_Work to complete_
Within the records, tally the lines that contain "flag" and reply with that number only.

[Dataset records — start]

-- ==== Sys2Proof/Machine/HostPort.lean ====
section
/-! DEFINITION. The host port (R374 to R376): its transactions, the port registers, reads with their captures, writes
under the write sequence, staging, and access to another device through 0x1100:02. -/

namespace Sys2Proof.Machine

/-- Table 15.6: the device's answer: status byte, abort code, response data. -/
def Dev.hostAnswer (d : Dev) (code abort : Nat) (v : Val) (torn : Bool) : Dev :=
  d.send (.answer .host (d.statusByte code torn) abort v)

/-- Table 15.8, code 6: abort and its record. -/
def Dev.hostAbort (d : Dev) (a c : Nat) : Dev := (d.recordAbort .host a c).hostAnswer 6 c (.num 0) false

/-- R374: every whole transaction is counted; one with a bad request CRC is counted and has no action. -/
def Dev.transaction (d : Dev) (crcOk : Bool) (f : Dev → Dev) : Dev :=
  let d := d.bump 0x110009
  if crcOk then f d else (d.bump 0x11000A).hostAnswer 4 0 (.num 0) false

/-- 0x1100:02: the other device that a transaction reaches; the port registers are always the port's own. -/
def Dev.hostTarget (d : Dev) (a : Nat) : Option Nat :=
  let t := d.nat 0x110002
  if t = 255 || t = d.position || a / 256 = 0x1100 || d.power.run = .recovery then none else some t

/-- The tag of a capture: the object, and the device where it is another one. -/
def captureTag (target : Option Nat) (a : Nat) : Nat := match target with | none => a | some t => 2 ^ 24 * (t + 1) + a

/-- R380: the type of an object; subindex 0x00 of a record is a U8. -/
def objType (a : Nat) : OType := match objRow a with | some r => r.ty | none => .u8

/-- Table 15.7, 0x01: a value, the low half of a 64-bit value with its capture, or the length of a byte string with its
capture. -/
def Dev.serveRead (d : Dev) (target : Option Nat) (a : Nat) (r : ReadResult) : Dev :=
  match r with
  | .aborted c => d.hostAnswer 6 c (.num 0) false
  | .value v _ =>
    let tag := captureTag target a
    if typeIsBytes (objType a) then
      (d.captureBlock .host tag (valBytes v) (isQueue a)).hostAnswer 0 0 (.num (valBytes v).length) false
    else if typeIsWide (objType a) then
      (d.captureWide .host tag (valInt v).toNat).hostAnswer 0 0 (.num (valueWord (valInt v))) false
    else d.hostAnswer 0 0 (.num (valueWord (valInt v))) false

/-- R376: a result kept for a repetition of the same command and address, at most 30 ms old. -/
def Dev.keptResult (d : Dev) (command p a : Nat) : Option ReadResult :=
  match d.hp.results.find? fun x => x.1 = resultKey command p a with
  | some (_, r, at_) => if d.time.now < at_ + 30000000 then some r else none
  | none => none

/-- R376: a read of another device by a command: retry first, then the result kept for that command. -/
def Dev.remoteServe (d : Dev) (command p a : Nat) (f : Dev → ReadResult → Dev) : Dev :=
  match d.remoteForbids p with
  | some c => d.hostAbort a c
  | none => match d.keptResult command p a with
    | some r => f d r
    | none =>
      let key := resultKey command p a
      let waits := if d.hp.awaited.any (· = key) then d.hp.awaited else d.hp.awaited ++ [key]
      (({ d with hp := { d.hp with awaited := waits } } : Dev).remoteRead .host p a).hostAnswer 2 0 (.num 0) false

/-- HOST_READ: command 0x01. -/
def hostReadEff (d : Dev) (a : Nat) : Dev :=
  match d.hostTarget a with
  | some p => d.remoteServe 0x01 p a fun d r => d.serveRead (some p) a r
  | none =>
    let (r, d) := d.readObject .host a
    d.serveRead none a r

/-- R389: the live high half with the torn flag. -/
def Dev.tornHigh (d : Dev) (r : ReadResult) : Dev :=
  match r with
  | .aborted c => d.hostAnswer 6 c (.num 0) false
  | .value v _ => (d.bump 0x103001).hostAnswer 0 0 (.num (valueWord (valInt v / 2 ^ 32))) true

/-- HOST_READ_HIGH: command 0x09: the captured high half, or the live one with the torn flag. -/
def hostReadHighEff (d : Dev) (a : Nat) : Dev :=
  let target := d.hostTarget a
  if !typeIsWide (objType a) then d.hostAbort a 0x06070010
  else match d.wideCapture .host (captureTag target a) with
    | some v => d.hostAnswer 0 0 (.num (valueWord (v / 2 ^ 32 : Nat))) false
    | none => match target with
      | some p => d.remoteServe 0x09 p a fun d r => d.tornHigh r
      | none =>
        let (r, d) := d.readObject .host a
        d.tornHigh r

/-- Words of a byte string from an offset on, 0 beyond its end. -/
def wordsAt (b : List Byte) (offset n : Nat) : List Byte :=
  let part := (b.drop offset).take (4 * n)
  part ++ List.replicate (4 * n - part.length) 0

/-- HOST_BLOCK_READ: command 0x21: words of the capture, or live bytes with the torn flag. A host that clocks fewer words
than 0x1100:0C cuts the transaction short. -/
def hostBlockReadEff (d : Dev) (a offset words : Nat) : Dev :=
  let n := d.nat 0x11000C
  let target := d.hostTarget a
  let live := fun (d : Dev) (r : ReadResult) => match r with
    | .aborted c => d.hostAnswer 6 c (.num 0) false
    | .value v _ => (d.bump 0x103001).hostAnswer 0 0 (.bytes (wordsAt (valBytes v) offset n)) true
  if words < n then d
  else if !typeIsBytes (objType a) then d.hostAbort a 0x06070010
  else match d.blockCapture .host (captureTag target a) with
    | some b => d.hostAnswer 0 0 (.bytes (wordsAt b offset n)) false
    | none => match target with
      | some p => d.remoteServe 0x21 p a live
      | none => match d.readCheck .host a with
        | some c => d.hostAbort a c
        | none => live d (.value (if isQueue a then .bytes [] else d.valueOf .host a) false)

/-- R375: the port registers are written at once and are no accepted work. -/
def Dev.portWrite (d : Dev) (a data : Nat) : Dev :=
  match objRow a with
  | none => d.hostAbort a ((writeCheck d .host a (.num data)).getD 0x06020000)
  | some r => match wordValue r.ty data with
    | none => if r.kind = .rw then d.hostAbort a 0x06090030 else d.hostAbort a 0x06010002
    | some v => match writeCheck d .host a v with
      | some c => d.hostAbort a c
      | none => (d.putVal a v).hostAnswer 0 0 (.num 0) false

/-- R375: one write of the host port, to the device itself or to another. -/
def Dev.hostWriteVal (d : Dev) (a : Nat) (v : Val) : Dev :=
  match d.hostTarget a with
  | some p => d.remoteWrite .host p a v
  | none => d.performWrite .host a v

/-- R375, R399: a write that its data word or staged half rules out. -/
def Dev.hostWriteAbort (d : Dev) (a c : Nat) : Dev := (d.advanceSeq .host (d.nextSeq .host)).hostAbort a c

/-- HOST_WRITE: command 0x02. -/
def hostWriteEff (d : Dev) (a data : Nat) : Dev :=
  if a / 256 = 0x1100 && 1 ≤ a % 256 && a % 256 ≤ 15 then d.portWrite a data
  else if typeIsWide (objType a) then
    match d.takeStagedHalf .host (captureTag (d.hostTarget a) a) with
    | (some hi, d) => d.hostWriteVal a (.num (hi % 2 ^ 32 * 2 ^ 32 + data % 2 ^ 32 : Nat))
    | (none, d) => d.hostWriteAbort a 0x06070010
  else if typeIsBytes (objType a) then d.hostWriteAbort a 0x06070010
  else match wordValue (objType a) data with
    | some v => d.hostWriteVal a v
    | none => d.hostWriteAbort a 0x06090030

/-- HOST_WRITE_HIGH: command 0x0A. -/
def hostWriteHighEff (d : Dev) (a data : Nat) : Dev :=
  if typeIsWide (objType a) then
    (d.stageHalf .host (captureTag (d.hostTarget a) a) (data % 2 ^ 32)).hostAnswer 0 0 (.num 0) false
  else d.hostAbort a 0x06070010

/-- HOST_STAGE: command 0x31: n words into the 128 KiB staging buffer; a shorter transaction is cut short. -/
def hostStageEff (d : Dev) (offset : Nat) (data : List Byte) : Dev :=
  let n := 4 * d.nat 0x11000C
  if data.length < n then d
  else if 131072 < offset + n then d.hostAbort 0 0x06090030
  else ({ d with hp := { d.hp with staging := cellsWrite d.hp.staging offset (data.take n) } } : Dev).hostAnswer 0 0 (.num 0) false

/-- HOST_COMMIT_STAGED: command 0x32: the staged bytes as one write. -/
def hostCommitEff (d : Dev) (a length : Nat) : Dev :=
  if 131072 < length then d.hostWriteAbort a 0x06070012
  else d.hostWriteVal a (.bytes (cellsRead d.hp.staging 0 length))

/-- HOST_PORT_STATUS: command 0x40: the NIRQ cause; bit [5] starts again. -/
def hostStatusEff (d : Dev) : Dev :=
  let d := d.hostAnswer 0 0 (.num d.nirqCause) false
  { d with hp := { d.hp with recorded := false } }

/-! ### Meanings -/

/-- HOST_READ (R374). -/
def execHostRead (crcOk : Bool) (addr t : Nat) (s : State) : Host.Outcome State Fault Refusal :=
  s.served t fun d => d.transaction crcOk fun d => hostReadEff d addr

/-- HOST_READ_HIGH (R389). -/
def execHostReadHigh (crcOk : Bool) (addr t : Nat) (s : State) : Host.Outcome State Fault Refusal :=
  s.served t fun d => d.transaction crcOk fun d => hostReadHighEff d addr

/-- HOST_WRITE (R375). -/
def execHostWrite (crcOk : Bool) (addr data t : Nat) (s : State) : Host.Outcome State Fault Refusal :=
  s.served t fun d => d.transaction crcOk fun d => hostWriteEff d addr data

/-- HOST_WRITE_HIGH (R391). -/
def execHostWriteHigh (crcOk : Bool) (addr data t : Nat) (s : State) : Host.Outcome State Fault Refusal :=
  s.served t fun d => d.transaction crcOk fun d => hostWriteHighEff d addr data

/-- HOST_BLOCK_READ (R390). -/
def execHostBlockRead (crcOk : Bool) (addr offset words t : Nat) (s : State) : Host.Outcome State Fault Refusal :=
  s.served t fun d => if words < d.nat 0x11000C then d else d.transaction crcOk fun d => hostBlockReadEff d addr offset words

/-- HOST_STAGE (R374). -/
def execHostStage (crcOk : Bool) (offset : Nat) (data : List Byte) (t : Nat) (s : State) : Host.Outcome State Fault Refusal :=
  s.served t fun d =>
    if data.length < 4 * d.nat 0x11000C then d else d.transaction crcOk fun d => hostStageEff d offset data

/-- HOST_COMMIT_STAGED (R375). -/
def execHostCommitStaged (crcOk : Bool) (addr length t : Nat) (s : State) : Host.Outcome State Fault Refusal :=
  s.served t fun d => d.transaction crcOk fun d => hostCommitEff d addr length

/-- HOST_PORT_STATUS (R374). -/
def execHostPortStatus (crcOk : Bool) (t : Nat) (s : State) : Host.Outcome State Fault Refusal :=
  s.served t fun d => d.transaction crcOk hostStatusEff

/-- HOST_UNKNOWN_COMMAND (R374): status 7. -/
def execHostUnknownCommand (crcOk : Bool) (t : Nat) (s : State) : Host.Outcome State Fault Refusal :=
  s.served t fun d => d.transaction crcOk fun d => d.hostAnswer 7 0 (.num 0) false

/-- HOST_TRANSACTION_ABORTED (R374): a transaction cut short is discarded with no effect. -/
def execHostTransactionAborted (t : Nat) (s : State) : Host.Outcome State Fault Refusal := s.act t id

end Sys2Proof.Machine
end

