/-- R211, Table 8.3: the fourth consecutive trip retires the channel, in the retired channel map for good. -/
abbrev overcurrentRetires : Rule (Fin 32 × Nat) where
  cmd a c := c = .overcurrentTrip a.1 a.2
  pre a s := s.dev.driven a.1 = true ∧ (chan s.dev a.1).mode = .hold ∧ (chan s.dev a.1).trips = 3 ∧
    (bank s.dev (bankOf a.1)).boostPeak ≠ some a.1
  parts := [.valve, .hlt, .rcd, .diag, .can]
  objs a x := eventObjs x || among [outletAdr a.1 0x3F, 0x250006] x
  post a s d := onlyChannel a.1 s.dev d ∧ (chan d a.1).mode = .retired ∧ (chan d a.1).on = false ∧
    d.bit 0x250006 a.1 = true

/-- Table 8.3: the back-off has run and the channel is off, ready for its next attempt. -/
abbrev channelBackOffEnd : Rule (Fin 32 × Nat) where
  cmd a c := c = .channelBackOffEnd a.1 a.2
  pre a s := (chan s.dev a.1).mode = .tripped ∧ (chan s.dev a.1).backOff ≤ s.chainAt a.2
  parts := [.valve]
  objs _ := among []
  post a s d := d.out = [] ∧ onlyChannel a.1 s.dev d ∧ d.valve.banks = s.dev.valve.banks ∧
    chan d a.1 = { chan s.dev a.1 with mode := .off }

/-- R211, Table 8.9: the third open-load detection in a row of a pulse is an outlet fault. -/
abbrev onStateDiagnostic : Rule (Fin 32 × Nat) where
  cmd a c := c = .onStateDiagnostic a.1 .openLoad a.2
  pre a s := (chan s.dev a.1).mode = .hold ∧ (chan s.dev a.1).openRun = 2
  parts := [.valve]
  objs _ := among []
  post a s d := d.out = [] ∧ onlyChannel a.1 s.dev d ∧ d.valve.banks = s.dev.valve.banks ∧
    chan d a.1 = { chan s.dev a.1 with openRun := 3, cleanRun := 0, openOn := true, faultOpen := true }

/-- R211, Table 8.9: a short to ground found in a pulse is an outlet fault at the first detection, and raises an event;
with 0x2501:06 = 0 the bank goes on. -/
abbrev onStateGround : Rule (Fin 32 × Nat) where
  cmd a c := c = .onStateDiagnostic a.1 .shortGround a.2
  pre a s := (chan s.dev a.1).mode = .hold ∧ (chan s.dev a.1).faultGround = false ∧
    s.dev.nat (bankAdr (bankOf a.1) 6) = 0
  parts := [.valve, .hlt, .rcd, .diag, .can]
  objs _ := eventObjs
  post a s d := onlyChannel a.1 s.dev d ∧ d.valve.banks = s.dev.valve.banks ∧
    chan d a.1 = { chan s.dev a.1 with faultGround := true, groundOn := true, cleanOff := 0 }

/-- R211, Table 8.9: with 0x2501:06 = 1 the bank's common switches off and the bank's other outlets take outlet faults. -/
abbrev onStateGroundCommon : Rule (Fin 32 × Nat) where
  cmd a c := c = .onStateDiagnostic a.1 .shortGround a.2
  pre a s := (chan s.dev a.1).mode = .hold ∧ s.dev.nat (bankAdr (bankOf a.1) 6) = 1
  parts := [.valve, .hlt, .rcd, .diag, .can]
  objs _ := eventObjs
  post a s d := onlyBank (bankOf a.1) s.dev d ∧ (bank d (bankOf a.1)).powered = false ∧
    (bank d (bankOf a.1)).groundOff = true ∧
    (∀ k : Fin 32, bankOf k = bankOf a.1 → k ≠ a.1 → (chan d k).faultBank = true) ∧
    (∀ k : Fin 32, bankOf k ≠ bankOf a.1 → chan d k = chan s.dev k)

/-- R210, Table 8.9: an off-state test of a driven channel that is off, with its common powered for 10 ms and no switch-on
within 1 ms, that finds an open load for the third time in a row: an outlet fault. -/
abbrev offStateTest : Rule (Fin 32 × Nat) where
  cmd a c := c = .offStateTest a.1 ⟨true, false, false⟩ a.2
  pre a s := s.dev.driven a.1 = true ∧ s.dev.pd.commands = [] ∧ (chan s.dev a.1).mode = .off ∧
    (bank s.dev (bankOf a.1)).powered = true ∧ (bank s.dev (bankOf a.1)).poweredAt + 10000000 ≤ s.chainAt a.2 ∧
    s.dev.flag 0x250003 = true ∧ (chan s.dev a.1).openRun = 2 ∧ (chan s.dev a.1).supplyOff = false ∧
    (chan s.dev a.1).faultGround = false ∧ s.dev.testedLately a.1 = false ∧ (chan s.dev a.1).testedAt = none
  parts := [.valve]
  objs _ := among []
  post a s d := d.out = [] ∧ onlyChannel a.1 s.dev d ∧ d.valve.banks = s.dev.valve.banks ∧
    (chan d a.1).faultOpen = true ∧ (chan d a.1).openOff = true ∧
    (chan d a.1).notTested = false ∧ (chan d a.1).trips = 0

/-- R210: with its common unpowered the channel reports not tested. -/
abbrev offStateNotTested : Rule (Fin 32 × OffTest × Nat) where
  cmd a c := c = .offStateTest a.1 a.2.1 a.2.2
  pre a s := s.dev.driven a.1 = true ∧ s.dev.pd.commands = [] ∧ (chan s.dev a.1).mode = .off ∧
    (bank s.dev (bankOf a.1)).powered = false ∧ (bank s.dev (bankOf a.1)).groundOff = false ∧
    (chan s.dev a.1).testedAt = none
  parts := [.valve]
  objs _ := among []
  post a s d := d.out = [] ∧ onlyChannel a.1 s.dev d ∧ chan d a.1 = { chan s.dev a.1 with notTested := true }

/-- R210: within the test period of the last test the channel takes none. -/
abbrev offStateTestEarly : Rule (Fin 32 × OffTest × Nat × Nat) where
  cmd a c := c = .offStateTest a.1 a.2.1 a.2.2.2
  pre a s := (chan s.dev a.1).mode = .off ∧ (chan s.dev a.1).testedAt = some a.2.2.1 ∧
    s.nowAt a.2.2.2 < a.2.2.1 + 1000 * s.dev.nat 0x250002
  parts := []
  objs _ := among []
  post _ _ d := d.out = []

/-- R200: the hold-unreachable flag of a channel in hold. -/
abbrev holdUnreachable : Rule (Fin 32 × Nat) where
  cmd a c := c = .holdUnreachable a.1 a.2
  pre a s := (chan s.dev a.1).mode = .hold
  parts := [.valve]
  objs _ := among []
  post a s d := d.out = [] ∧ onlyChannel a.1 s.dev d ∧ chan d a.1 = { chan s.dev a.1 with unreachable := true }

/-- R211, Table 8.9: a common in limit for 100 ms is off for 1 s. -/
abbrev commonCurrentLimit : Rule (Fin 4 × Nat) where
  cmd a c := c = .commonCurrentLimit a.1 a.2
  pre a s := (bank s.dev a.1).powered = true ∧ (bank s.dev a.1).limits = []
  parts := [.valve, .hlt, .rcd, .diag, .can]
  objs _ := eventObjs
  post a s d := onlyBank a.1 s.dev d ∧ d.valve.channels = s.dev.valve.channels ∧ (bank d a.1).powered = false ∧
    (bank d a.1).offUntil = some (s.nowAt a.2 + 1000000000)

/-- R211, Table 8.9: the third such event in 60 s retires every channel of the bank. -/
abbrev commonLimitRetires : Rule (Fin 4 × Nat) where
  cmd a c := c = .commonCurrentLimit a.1 a.2
  pre a s := (bank s.dev a.1).powered = true ∧ (bank s.dev a.1).limits.length = 2 ∧
    ((bank s.dev a.1).limits.all fun x => decide (s.nowAt a.2 < x + 60000000000)) = true
  parts := [.valve, .hlt, .rcd, .diag, .can]
  objs _ x := eventObjs x || among [0x250006] x
  post a s d := onlyBank a.1 s.dev d ∧ (bank d a.1).powered = false ∧
    (∀ k : Fin 32, bankOf k = a.1 → (chan d k).mode = .retired ∧ d.bit 0x250006 k = true) ∧
    (∀ k : Fin 32, bankOf k ≠ a.1 → chan d k = chan s.dev k)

[Dataset records — finish]

_Result_
5